El cliente había cancelado la reunión.
Por eso regresé dos días antes.
Marcus me miró.
Había llegado a la misma conclusión.
—¿Quién concertó esa reunión?
—Ethan me envió el contacto.
El investigador abrió inmediatamente su portátil.
—Necesitamos revisar eso.
Ethan empezó a caminar hacia la casa.
Dos hombres bloquearon su paso.
—No pueden retenerme.
—No lo estamos haciendo —respondió uno—. Pero esta propiedad pertenece a la señorita Bennett y ella puede pedirle que se marche.
Miré al hombre con quien había imaginado casarme.
—Vete.
Su rostro se endureció.
—Te vas a arrepentir.
—No tanto como me habría arrepentido de casarme contigo.
Entonces sonó el teléfono del investigador.
Escuchó.
Su expresión cambió.
—Repítalo.
Todos permanecimos callados.
Después me miró.
—Señorita Bennett, acabamos de comprobar el supuesto cliente de Chicago.
—¿Y?
—La empresa existe.
Respiré.
Pero él continuó.
—La persona con quien debía reunirse no trabaja allí. Nunca ha trabajado allí.
Marcus se volvió hacia Ethan.
—¿Quién es?
El investigador tecleó.
—El número utilizado para contactar a Claire fue comprado con una identidad falsa.
Ethan palideció.
—No sé nada de eso.
—Hay más.
El investigador giró la pantalla.
Apareció una fotografía obtenida del sistema de seguridad de un estacionamiento.
Un hombre desconocido estaba junto a mi Corolla en el aeropuerto.

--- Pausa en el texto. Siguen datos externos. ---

/-- FENCE: with W in its predecessor set, or O and any store outstanding, it completes only when buffer and tracker are empty
(03 R121). -/
def execFence (t u : Nat) (predW predO : Bool) (s : State) : Host.Outcome State Fault Refusal :=
  let x := s.ucore t u
  if !s.ucoreRuns t u || ((predW || predO) && !x.noStores) then .next s
  else .next (s.updUcore t u (fun x => { x with fences := x.fences + 1 }))

/-! ### Completion timeouts (03 R126, R127; 08 R282) -/

/-- The row read of a gather position times out: the op fails. -/
def timeoutRow (t c pos : Nat) (s : State) : State :=
  let k := s.core t c
  match k.run with
  | none => s
  | some i =>
    match s.entry? i.cmd, i.gathering with
    | some e, some o =>
      match o.ga with
      | none => s
      | some g =>
        match g.poss[pos]? with
        | none => s
        | some p =>
          match p.addr with
          | none => s
          | some a =>
            if !p.asked || p.arrived || !isTracked a then s
            else
              let x := Exec.of (advanceTo (p.askedAt + s.timeoutNs) s) k i t c e o
              ((x.failMem (whereSeg (x.table 0).t.where_) a .timeout).closeGather o g).settleCore t c
    | _, _ => s

/-- An accumulate toward another package times out; whether it was applied is undetermined (08 R282): a free value decides. -/
def timeoutAcc (n : Nat) (s : State) : State :=
  match s.accs[n]? with
  | none => s
  | some a =>
    if !a.own || !isTracked a.addr then s
    else
      let s := advanceTo (a.since + s.timeoutNs) s
      let (v, s) := (({ s with accs := s.accs.eraseIdx n }.unkeep a.addr).dropOneRead .adder a.addr).draw
      let s := if v % 2 = 1 then s.poke a.addr (a.apply (s.peek a.addr 64)).1 else s
      ackAccumulate a false (some .timeout) s

/-- The address lies in a segment of the command, toward another package or a host: in the segment itself, or in the slice that it names in
a member of the command's gang (11 R355). -/
def Entry.reachesFar (e : Entry) (seg a : Nat) : Bool :=
  let g := e.seg seg
  let inside := match regionOf a with
    | .remote p o => decide (g.base ≤ a) && decide (a < g.limit) ||
        e.members.contains p && decide (g.base % 2 ^ 40 ≤ o) && decide (o < g.base % 2 ^ 40 + (g.limit - g.base))
    | _ => decide (g.base ≤ a) && decide (a < g.limit)
  isTracked a && inside && e.uses.any (fun u => u.seg == seg)

/-- A copy or reduction of a running command times out: it fails, with a fault record; of a tile program, the run at work fails. -/
def timeoutCommand (id : CmdId) (seg a since : Nat) (s : State) : State :=
  match s.entry? id with
  | none => s
  | some e =>
    if e.phase != .running || !e.reachesFar seg a then s
    else
      let s := advanceTo (max e.startedAt (min since s.now) + s.timeoutNs) s
      if e.isTileWork then
        match s.busyCores.findSome? (fun tc => (s.core tc.1 tc.2).run.bind (fun i => if i.cmd == id then some i.index else none)) with
        | some i => failCommand id i sTimeout 0 (faultRecord id.ctx id.ring id.seq seg 5 a s)
        | none => s
      else
        let r := accessFault id seg a .timeout s
        finishWith id r.2 r.1

/-- COMPLETION_TIMEOUT. Of tracked stores the oldest reaches its timeout first, and completes with error; one whose peer is declared
down before does not reach it. -/
def execCompletionTimeout (who : TimeoutOf) (s : State) : Host.Outcome State Fault Refusal :=
  match who with
  | .store t u k =>
    match (s.ucore t u).tracker with
    | [] => .next s
    | x :: _ => if k ≠ 0 ∨ (x.bound s).2 ≠ 0 then .next s else .next (expireStore t u x s)
  | .row t c pos => .next (timeoutRow t c pos s)
  | .accumulate k => .next (timeoutAcc k s)
  | .command id seg a since => .next (timeoutCommand id seg a since s)

/-! ### The bus-error CSRs and machine checks (03 R125; 15 R478) -/

/-- The core takes local interrupt 16 where it stands and mie bit 16 enables it, in S-mode where mideleg bit 16 delegates it. -/
def UCore.takeIrq (x : UCore) : UCore := { x with irq := if x.mip16 && x.mie16 then some x.mideleg16 else none }

/-- A write to UBERR_INFO: VALID and OVERFLOW are W1C; clearing VALID clears mip bit 16. -/
def UCore.clearInfo (v : Nat) (x : UCore) : UCore :=
  { x with errValid := x.errValid && !bit v 0, errOver := x.errOver && !bit v 1, mip16 := x.mip16 && !bit v 0 }

/-- UBERR_INFO_WRITE: a write to UBERR_INFO, from S-mode only where the interrupt is delegated; the other accesses to the interrupt's CSRs
read one, or set bit 16 of mie or mideleg. -/
def execUberrInfoWrite (t u : Nat) (o : CsrOp) (s : State) : Host.Outcome State Fault Refusal :=
  let x := s.ucore t u
  if !s.ucoreRuns t u then .next s
  else match o with
    | .info smode v => .next (if smode && !x.mideleg16 then s else s.updUcore t u (fun x => (x.clearInfo v).takeIrq))
    | .read smode n => .next (match x.csr smode n with
      | some v => takeValue t u v s
      | none => s)
    | .mie on => .next (s.updUcore t u (fun x => { x with mie16 := on }.takeIrq))
    | .mideleg on => .next (s.updUcore t u (fun x => { x with mideleg16 := on }.takeIrq))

—¿Qué está haciendo? —pregunté.
Ampliaron la imagen.
El hombre estaba agachado junto a la rueda delantera.
Mi estómago se contrajo.
—Claire —dijo Marcus—, ¿ibas a conducir desde el aeropuerto hasta la reunión?
—Sí.
—¿Y por qué no lo hiciste?
—El cliente canceló cuando aterricé. Dejé el coche y volé de regreso esa misma noche.
Nadie habló.
El investigador abrió otra fotografía.
Esta vez el desconocido estaba mirando directamente hacia la cámara.
Madison soltó un pequeño grito.
Me volví hacia ella.
—¿Lo conoces?
Su cara se había vuelto blanca.
—Madison.
Ella retrocedió hasta chocar contra una silla.
—Ese hombre no trabaja para Ethan.
Ethan la miró con auténtico pánico.
—No.
Madison empezó a llorar.
—Trabaja para su padre.
Todos miramos al hombre que había asegurado minutos antes que la casa pertenecería a Ethan el lunes.
Su expresión ya no mostraba indignación.
Solo una frialdad absoluta.
Y entonces comprendí que la boda clandestina, las firmas falsificadas y el dinero robado quizá nunca habían sido el plan completo.